WASHINGTON – People hoping to leave estates to their heirs have a dilemma under the new tax law: Live until 2010, benefit from repeal of the estate tax; live longer, the tax returns like a ghost from the past.
"You may not live long enough to see it, but if you live too long you won't get it either," said Sen. Dick Durbin, D-Ill.
Under the law just signed by President Bush, estate tax exemptions will rise gradually while the rates go down. Repeals comes at the dawn of 2010.
Congress passed the tax bill under budget rules that require an expiration or "sunset" date, so the estate tax will return just 12 months later unless the repeal is made permanent by a future law.
The estate of a person who dies during 2010, therefore, will not be subject to any estate tax. A year later, the tax of up to 55 percent will apply once again and the exemptions will be much lower.
"Tax advisers are going to need crystal balls to know when their clients are going to die," said Jon Gallo, an estate planning attorney in Los Angeles.
It is not all clear sailing for estates in the repeal year of 2010 because a complex new system of capital gains taxation automatically goes into place. Under this system -- tried and abandoned in the 1970s as unworkable -- the gain on inherited assets sold by heirs is measured from the date the assets were acquired by the person who died.
Current law calculates that gain based on the date the asset was inherited. The bottom line: An heir in 2010 could face a much bigger capital gains tax bill than under current law.
These changes are likely to have a widespread effect on wills, trusts and other estate planning activity. People will have to decide if they believe Congress eventually will make the repeal permanent or if the estate tax will be resurrected in a decade's time.
"Not only will many estate plans have to be re-examined and rewritten, but some of the basic principles that have guided estate planning will be stood on their heads," said Bruno Graziano, senior estate tax analyst at CCH Inc., an Illinois-based publisher of tax information.
There are other complications.

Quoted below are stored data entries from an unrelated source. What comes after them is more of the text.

-- ==== Sys2Proof/Machine/Dispatch.lean ====
section
/-! DEFINITION. One arm per command: the effect of a command on everything but the queue. -/

namespace Sys2Proof.Machine

open Sys2Proof

def exec (i : Instr) (s : State) : Host.Outcome State Fault Refusal :=
  match i with
  | .powerOn => Sys2Proof.Machine.execPowerOn s
  | .lossOfSupplyGood => Sys2Proof.Machine.execLossOfSupplyGood s
  | .endOfPowerOnWait high => Sys2Proof.Machine.execEndOfPowerOnWait high s
  | .resetLineAssertion => Sys2Proof.Machine.execResetLineAssertion s
  | .resetLineRelease => Sys2Proof.Machine.execResetLineRelease s
  | .setupReadCompletion image => Sys2Proof.Machine.execSetupReadCompletion image s
  | .sampleTimerExpiry codes => Sys2Proof.Machine.execSampleTimerExpiry codes s
  | .moduleLinkSilence => Sys2Proof.Machine.execModuleLinkSilence s
  | .scanCompletion check quench => Sys2Proof.Machine.execScanCompletion check quench s
  | .viewCopyCompletion => Sys2Proof.Machine.execViewCopyCompletion s
  | .runCompletion => Sys2Proof.Machine.execRunCompletion s
  | .backoffExpiry => Sys2Proof.Machine.execBackoffExpiry s
  | .clearCheckPass => Sys2Proof.Machine.execClearCheckPass s
  | .lineBusy => Sys2Proof.Machine.execLineBusy s
  | .lineIdle => Sys2Proof.Machine.execLineIdle s
  | .collision => Sys2Proof.Machine.execCollision s
  | .transmissionCompletion => Sys2Proof.Machine.execTransmissionCompletion s
  | .startDelimiter preamble => Sys2Proof.Machine.execStartDelimiter s preamble
  | .lengthByteCheck len => Sys2Proof.Machine.execLengthByteCheck len s
  | .frameReceptionCompletion body crc => Sys2Proof.Machine.execFrameReceptionCompletion body crc s
  | .mergeCompletion => Sys2Proof.Machine.execMergeCompletion s
  | .statusArrival bits word => Sys2Proof.Machine.execStatusArrival bits word s
  | .resetNReturnsHigh => Sys2Proof.Machine.execResetNReturnsHigh s

end Sys2Proof.Machine
end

For example, the gift tax is to remain in place when the estate tax disappears, which reduces the current tax advantage of giving away assets that might appreciate during one's lifetime.
"Why would you want to pay a gift tax if no tax would be due after your death, assuming you survive until repeal becomes a reality?" Graziano said.
Still, the vast majority of estates will not have to wrestle with these questions, particularly because the law raises the current $675,000 per-person exemption to $1 million in 2002 and eventually to $3.5 million in 2009. On average, only about 2 percent of all estates are subject to the tax every year, and that figure is certain to drop with the higher exemptions.
Opponents of the repeal say that as budget pressures grow, a future Congress could opt to keep the tax along with the higher exemptions. That would keep tens of billions of dollars in estate taxes flowing to the federal government just as programs such as Social Security and Medicare face added strain due to retirements of the big baby boom generation.
"The decision to postpone its execution for nine years gives common sense plenty of time to prevail over the hazards of wholesale repeal," said Chuck Collins, co-founder of Responsible Wealth, a group of wealthy individuals who are crusading to keep the tax.
An additional factor that could lead members of Congress to rethink the repeal involves states. They could lose between $50 billion and $100 billion over the next 10 years in money they now gain from the estate tax, according to the National Governors Association. The new law actually phases out the states' share faster than it repeals the tax.
Yet there are just as many pressures to keep the repeal, particularly among Republicans, and business and farm groups that have campaigned against it for years.
Former Rep. Bill Archer, a Republican who was chairman of the tax-writing House Ways and Means Committee from 1995-2000, said it will be difficult for a future Congress to reverse course on repealing the estate tax.
"The expectations would be there. All of the estate planning would be done," Archer said. "It would be a tax increase, which creates a barrier that's got to be overcome."